Would I do anything differently if, knowing what I do now, my first child was due tomorrow? Some things. Hindsight is wonderful and while I can't benefit from mine, there maybe someone out there who might.
The world is definitely a different place to the one my eldest was born into 13 years ago. For a start there wasn't the Internet. Or if there was it was a long way off from arriving in my in my sitting room.
That would be the biggest change for me. I could find inspiration from other people. Mothers who were parenting differently to the ones I saw.
Here's what else I wish I had known.
- Town or country: Where you live makes a huge difference. After moving to the country when our baby was six months old, I quite often wish we hadn't. I know it's thought of as a wonderful place to bring up children but it can be a lot harder. Isolation. Limited number of potential friends. A less green lifestyle. Quite often more expensive because you need two cars. I could go on.
- Ditch the TV: This is probably a bit radical but I really wish I'd done this. It sucks away time and can be the font of many arguments with children about what to watch, when and for how long. I wish I'd saved myself the hassle and started as I meant to go on.
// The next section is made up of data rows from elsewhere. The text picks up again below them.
/-- R122, R300 (with the model's schedule, log entry 3): a host that polls in WAIT `n` times before the
engine's turn comes goes on after `n + 2` steps, with the engine's step done and nothing else changed but
what the host has read and the counter of free values. For an illegal word and for NOP, CLEAR, BUILD,
CB_LOOKUP and FREQ_READ in every state; for every command if the codec invariants hold and the source bytes
of COUNT, ENCODE and DECODE have been written. -/
def Obligations.WaitEndsWhenTheCommandCompletes : Prop :=
  ∀ (n : Nat) (s : State) (rest : List HostOp), s.busy = true →
    (illegalWord s.lCmd.toNat ∨ ∃ i, decode s.lCmd = .ok i ∧
      (i = .nop ∨ i = .clear ∨ i = .build ∨ (∃ k, i = .cbLookup k) ∨ (∃ k, i = .freqRead k) ∨
        (CodecOk s ∧ (i = .count ∨ i = .encode ∨ i = .decode →
          ∀ k < srcLen s, s.mem.read (srcAddr s + k) ≠ none)))) →
    s.host = .wait :: rest → s.schedule = List.replicate n .host →
    ∃ t u : State, core.run (n + 2) s = .next t ∧ t.busy = false ∧ engineStep s = .next u ∧
      t = { u with host := rest, schedule := [], readData := t.readData, draws := t.draws }

/-! ## Handshake and interrupt -/

/-- R112: a write of any word to CMD while idle is accepted, and changes nothing else; irq falls. An
illegal word is accepted too, and the engine's step then completes it with ILLEGAL_COMMAND. -/
def Obligations.IdleCommandWriteIsAccepted : Prop :=
  ∀ (s : State) (v : Word), s.busy = false →
    busWrite (busBase s.params + 0x014) 4 v s =
      .next { s with lCmd := v, latch := s.args, busy := true, done := false } ∧
    irq { s with lCmd := v, latch := s.args, busy := true, done := false } = false ∧
    (illegalWord v.toNat →
      engineStep { s with lCmd := v, latch := s.args, busy := true, done := false } =
        .next { s with lCmd := v, latch := s.args, busy := false, done := true, err := 0x09 })

/-- R113: a write to CMD while BUSY = 1 is dropped and only sets OVR; the running command then ends as it
would have; and OVR stays 1 until the host writes 1 to STATUS bit 3 (or reset is asserted, R290). -/
def Obligations.BusyCommandWriteIsDropped : Prop :=
  (∀ (s : State) (v : Word), s.busy = true →
    busWrite (busBase s.params + 0x014) 4 v s = .next { s with ovr := true }) ∧
  (∀ s t : State, engineStep s = .next t →
    engineStep { s with ovr := true } = .next { t with ovr := true }) ∧
  ∀ s t : State, s.ovr = true → step s = .next t →
    t.ovr = true ∨ (∃ rest, s.schedule = .reset :: rest) ∨
    ∃ w ops, s.host = .bus (.write (busBase s.params + 0x010) 4 w) :: ops ∧ t.host = ops ∧
      w.getLsbD 3 = true
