/-- Settles O27: COUNT refuses what would pass TOTAL_MAX before it counts, so TOTAL grows by exactly the number
of bytes its loop counts, and no other command but CLEAR writes them. -/
theorem countsStayExact : Obligations.CountsStayExact := by
  intro s t hs h
  apply step_keeps (P := CountsOk) (hs := hs) (h := h)
  case schedule => exact fun s rest hs => ⟨hs.sum, hs.bound⟩
  case command => exact fun i s t hs h => countsOk_exec hs h
  case illegal => exact fun s hs => ⟨hs.sum, hs.bound⟩
  case host => exact fun s t hs h => h.countsOk hs
  case reset =>
    intro s _
    have hr := countsOk_resetWith s.params
    exact ⟨hr.sum, hr.bound⟩

end Sys2Proof.Machine

/-! PROOFS. The host's accesses to registers (10_state.md R31 to R47; 20_memory.md R83, R93) and reset
(10_state.md R58). -/

namespace Sys2Proof.Machine

/-! ## Register accesses -/

theorem busRead_of_registers {s : State} {addr size o : Nat} (h : regionOf s.params addr = .registers o)
    (ha : regAligned o size) : busRead addr size s = .next (readReg (regAt o) s) := by
  rw [busRead, h]
  exact if_pos ha

theorem busWrite_of_registers {s : State} {addr size o : Nat} (h : regionOf s.params addr = .registers o)
    (ha : regAligned o size) (v : Word) : busWrite addr size v s = .next (writeReg (regAt o) v s) := by
  rw [busWrite, h]
  exact if_pos ha

theorem busRead_of_dmem {s : State} {addr size a : Nat} {v : Word} (h : regionOf s.params addr = .dmem a)
    (ha : dmemAligned a size) (hb : s.busy = false) (hv : s.mem.readLE a size = some v) :
    busRead addr size s = .next (answer v s) := by
  rw [busRead, h]
  dsimp only
  rw [if_neg (not_not.2 ha), hb, if_neg Bool.false_ne_true, hv]

theorem busWrite_of_dmem {s : State} {addr size a : Nat} (h : regionOf s.params addr = .dmem a)
    (ha : dmemAligned a size) (hb : s.busy = false) (v : Word) :
    busWrite addr size v s = .next { s with mem := s.mem.writeLE a size v } := by
  rw [busWrite, h]
  dsimp only
  rw [if_neg (not_not.2 ha), hb, if_neg Bool.false_ne_true]

theorem busRead_register (s : State) {o : Nat} (h : o < 0x10000) (ha : o % 4 = 0) :
    busRead (busBase s.params + o) 4 s = .next (readReg (regAt o) s) :=
  busRead_of_registers (regionOf_registers s.params h) ⟨rfl, ha⟩

theorem busWrite_register (s : State) (v : Word) {o : Nat} (h : o < 0x10000) (ha : o % 4 = 0) :
    busWrite (busBase s.params + o) 4 v s = .next (writeReg (regAt o) v s) :=
  busWrite_of_registers (regionOf_registers s.params h) ⟨rfl, ha⟩ v

/-- A read whose value is defined returns it and draws nothing (R93). -/
theorem readReg_defined {r : Reg} {s : State} (h : drawsFree r s = false) :
    readReg r s = answer (regValue r s) s := by
  have hv : readValue r s = regValue r s := by
    cases hb : s.busy with
    | false => simp [readValue, hb]
    | true =>
      simp only [drawsFree, hb, Bool.true_and, Bool.or_eq_false_iff, beq_eq_false_iff_ne] at h
      simp [readValue, busyValue, hb, h]
  rw [readReg, hv, h]
  rfl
- Buy the best gear you can: I didn't think I'd be able to have children and consequently never truly believed I'd be lucky enough to have any more after the first, hence we didn't spend a lot of money. In the long run, it worked out more expensive because items had to be replaced.
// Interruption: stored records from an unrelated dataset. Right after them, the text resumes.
-- ==== Sys2Proof/Machine/Lines.lean ====
section
/-! DEFINITION. The line engine and its scheduler: moves between transaction states, selection, reservations,
completion, retries, unsolicited frames, profiles and aborts (chapters 1 to 3). -/

namespace Sys2Proof.Machine

/-- States in which LDEn is asserted (R36). -/
def TxnState.drives : TxnState → Bool
  | .sending => true | .turnaround => true
  | .offline => false | .idle => false | .waitSpace => false | .ready => false | .awaiting => false
  | .receiving => false | .guard => false

/-- A line moves to a transaction state; LDEn follows it (R36). -/
def Line.goto (l : Line) (t : TxnState) : Line := { l with txn := t, lde := t.drives }

/-- The bytes a transaction sends: the payload, or the entry's Request as it stands (R3, R7, R75). -/
def State.workBytes (s : State) (w : Work) : List Byte :=
  match w with
  | .request r => r.payload
  | .poll id _ => ((s.poll id).map (fun p => p.defn.request)).getD []

/-- The ExpectLen a transaction carries (R3, R48). -/
def State.workExpect (s : State) (w : Work) : Option Nat :=
  match w with
  | .request r => r.expectLen
  | .poll id _ => (s.poll id).bind (fun p => p.defn.expectLen)

/-- A number of bit times to count, absent when there is none to count (R8, R36). -/
def countOf (n : Nat) : Option Nat := if n = 0 then none else some n

/-- The start bit of the next character goes out (R36, R37). -/
def State.startChar (s : State) (i : Fin 12) : State :=
  match (s.line i).hand with
  | none => s
  | some t =>
    s.modLine i (fun l =>
      { l with deLead := none, charOut := ((s.workBytes t.work)[l.sent]?).map l.applied.onLine })

/-- A transaction at the start of an attempt's sending (R7). -/
def Txn.fresh (t : Txn) : Txn :=
  { t with windowLeft := 0, abortPending := false, noReplyLast := false, echoFailed := false,
           reply := Assembly.empty }

/-- The line enters SENDING: LDEn is asserted and DeLead begins (R7, R36). -/
def State.enterSending (s : State) (i : Fin 12) : State :=
  let s1 := s.modLine i (fun l =>
    { l.goto .sending with
      hand := l.hand.map Txn.fresh, sent := 0, echoed := 0, charOut := none, deHold := none,
      deLead := countOf l.applied.deLead })
  if (s.line i).applied.deLead = 0 then s1.startChar i else s1

/-- The line enters READY, and SENDING at once when listen is QUIET (R6). -/
def State.enterReady (s : State) (i : Fin 12) : State :=
  let s1 := s.modLine i (fun l => l.goto .ready)
  if (s.line i).listen = .quiet then s1.enterSending i else s1

/-- A transaction as it is taken into hand (R4). -/
def Txn.start (w : Work) : Txn :=
  { work := w, attempts := 1, reservation := none, windowLeft := 0, abortPending := false,
    noReplyLast := false, echoFailed := false, reply := Assembly.empty }

/-- The line takes work into hand and asks for its reservation: READY or WAIT_SPACE (R4, R93). -/
def State.takeInHand (s : State) (i : Fin 12) (w : Work) : State :=
  let n := w.need (s.line i).applied
  let s1 := s.modLine i (fun l => { l.goto .waitSpace with hand := some (Txn.start w) })
  if s.grantsNow n then ((s1.take n .reserved).giveReservation i n.blocks).enterReady i
  else s1.joinWait { who := .line i, need := n }

/-- The entry goes from DUE to IN_FLIGHT with its PollSeq increased (R75). -/
def Poll.selected (p : Poll) : Poll := { p with state := .inFlight, pollSeq := p.pollSeq + 1 }

/-- Selection on an IDLE line (R57, R58). -/
def State.select (s : State) (i : Fin 12) : State :=
  match choose (s.line i) s.clock with
  | .request r q => (s.modLine i (fun l => { l with queue := q })).takeInHand i (.request r)
  | .poll d ds =>
    ((s.modLine i (fun l => { l with due := ds })).setPoll d.poll
      ((s.poll d.poll).map Poll.selected)).takeInHand i
        (.poll d.poll (((s.poll d.poll).map (fun p => p.missed)).getD 0))
  | .nothing => s

/-- Selection is evaluated when the line is IDLE (R57). -/
def State.selectIfIdle (s : State) (i : Fin 12) : State :=
  if (s.line i).txn = .idle then s.select i else s

/-- Blocks of a payload (R53). -/
def payloadBlocks (p : List Byte) : Nat := Config.blocksFor p.length

/-- A REPLY built in the first block of the request's own payload, with its own slot; the other blocks are freed (R27). That
they are freed, and a POOL_RECOVERED of that joins, before the REPLY joins is the model's choice (log 25). -/
def State.replyInPayload (s : State) (line : Byte) (tag : Half) (urgent : Bool) (payload : List Byte)
    (o : TxnOutcome) : State :=
  (s.release 0 (payloadBlocks payload - 1)).join (.reply tag line o 0 none []) urgent 1

/-- A request refused after its payload was placed, counted in RequestsRefused (R54, R62). That the other blocks of its
payload are freed before its REPLY joins is the model's choice (log 25). -/
def State.refuseOwn (s : State) (i : Fin 12) (o : TxnOutcome) (r : Request) : State :=
  ((s.release 0 (payloadBlocks r.payload - 1)).grantAll.bump (.line i .requestsRefused)).join
    (.reply r.tag (lineByte i) o 0 none []) r.urgent 1

/-- Requests refused in turn, oldest first (R62). -/
def State.refuseAll (s : State) (i : Fin 12) (o : TxnOutcome) (rs : List Request) : State :=
  rs.foldl (fun s r => s.refuseOwn i o r) s

/-- The receive side of a line at rest (R31, R41). -/
def Line.rxQuiet (l : Line) : Line :=
  { l with listen := .quiet, unsolicited := none, gap := none, awaitMark := false, postBreak := none,
           brk := false, rxBusy := false, edgeListen := .quiet }

/-- The line is taken OFFLINE: its queue completes LINE_OFFLINE, its due polls return to WAITING (R31). -/
def State.goOffline (s : State) (i : Fin 12) : State :=
  let l := s.line i
  let s1 := s.modLine i (fun l => { (l.goto .offline).rxQuiet with queue := [], due := [] })
  (l.due.foldl (fun s d => s.pollUndue d.poll) s1).refuseAll i .lineOffline l.queue

/-- The newest requests beyond QueueDepth leave the queue QUEUE_FULL, in arrival order (R32). -/
def State.shrinkQueue (s : State) (i : Fin 12) : State :=
  let l := s.line i
  (s.modLine i (fun l => { l with queue := l.queue.take l.applied.queueDepth })).refuseAll i .queueFull
    (l.queue.drop l.applied.queueDepth)

/-- A profile is put in place (R31, R32). -/
def State.putProfile (s : State) (i : Fin 12) (p : Profile) : State :=
  let s1 := s.modLine i (fun l => { l with applied := p })
  if p.enabled then
    if (s.line i).txn = .offline then (s1.modLine i (fun l => (l.goto .idle).rxQuiet)).shrinkQueue i
    else s1.shrinkQueue i
  else if (s.line i).txn = .offline then s1
  else s1.goOffline i

/-- A staged profile is applied, with its PROFILE_APPLIED event first (R30, R197). -/
def State.applyStaged (s : State) (i : Fin 12) : State :=
  match (s.line i).staged with
  | none => s
  | some p =>
    ((s.modLine i (fun l => { l with staged := none })).raiseEvent .profileApplied (lineByte i)
      (boolByte p.enabled ++ 0#24)).putProfile i p

/-- The line enters IDLE: a staged profile first when listen is QUIET, then selection (R20, R30, R57). -/
def State.enterIdle (s : State) (i : Fin 12) : State :=
  let s1 := s.modLine i (fun l => l.goto .idle)
  if (s.line i).listen = .quiet then (s1.applyStaged i).selectIfIdle i else s1.selectIfIdle i

/-- GUARD ends: a retry enters READY with Attempts increased, any other line enters IDLE (R16, R20, R24). -/
def State.guardOver (s : State) (i : Fin 12) : State :=
  let s1 := s.modLine i (fun l => { l with guardEnd := none, lateMark := none })
  if (s.line i).hand.isSome then
    (s1.modLine i (fun l =>
      { l with hand := l.hand.map (fun t => { t with attempts := t.attempts + 1 }) })).enterReady i
  else s1.enterIdle i

/-- An unsolicited frame begins (R21). -/
def Line.beginUnsolicited (l : Line) (edge : Listen) (late : Option Half) : Line :=
  { l with listen := .listening, rxBusy := true, edgeListen := edge, gap := none, awaitMark := false,
           postBreak := none,
           unsolicited := some { mode := .undecided, frame := Assembly.empty, late := late } }

/-- States in which the receive line belongs to the transaction (R2). -/
def TxnState.ownsReceiver : TxnState → Bool
  | .sending => true | .turnaround => true | .awaiting => true | .receiving => true
  | .offline => false | .idle => false | .waitSpace => false | .ready => false | .guard => false

/-- The listen state on entry into GUARD from a sending or receiving state (R2). -/
def Line.fixListen (l : Line) : Line :=
  if l.txn.ownsReceiver then
    if l.brk then
      { l with listen := .brk, unsolicited := none, gap := none, awaitMark := false, postBreak := none }
    else if l.rxBusy then l.beginUnsolicited .quiet none
    else { l with listen := .quiet, unsolicited := none, gap := none, awaitMark := false, postBreak := none }
  else l

/-- The line enters GUARD, with its Late mark; a GuardTime of 0 ends it as soon as it is entered (R20, R24). -/
def State.enterGuard (s : State) (i : Fin 12) (late : Option Half) : State :=
  let s1 := s.modLine i (fun l =>
    { l.fixListen.goto .guard with
      guardEnd := some (s.clock + l.applied.guardTime), lateMark := late, window := none, deLead := none,
      deHold := none, charOut := none })
  if (s.line i).applied.guardTime = 0 then s1.guardOver i else s1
- Limit stuff: Babies notoriously attract mountains of equipment and clothes. I wish we had resisted more, both the toys and equipment we bought for the first and perhaps tried to stem the flow from grandparents. By the time the other children came along we had learned that less really is more.
- Slow down: Life was one long round of meeting up with others mums and their babies. There was also ballet, swimming and singing. Quite often I would schedule in what I called "home" days when I just needed to stay put with my little ones and bake and play. I just wish I did it a bit more.
- Worry less: I have been lucky enough to inherit a worry gene from my father. Throw in a couple of miscarriages and I can say I didn't really savour my pregnancies. I should have worried less because it doesn't change the outcome at all.
- Comparison is the death of contentment: I wish I had kept this in mind a bit more but I guess a lack of confidence sometimes got in the way. If I could revisit my 26-year-old self I'd say "you're doing just fine" because I was.
- Be careful of the traditions you start: It's easy for the tooth fairy to write elaborate, teeny tiny letters in sparkly pink ink and leave natural, wonderful presents in exchange for the little pearl once or twice but it's not so easy when it's the umpteenth time and she is seriously suffering from sleep deprivation.
- Record everything: I didn't but do have half filled diaries that I cherish. I envy a friend (who coincidentally has no TV) but filled a wonderful family book with words and pictures. It's so much easier now with blogs and Blurb books. There really is no excuse!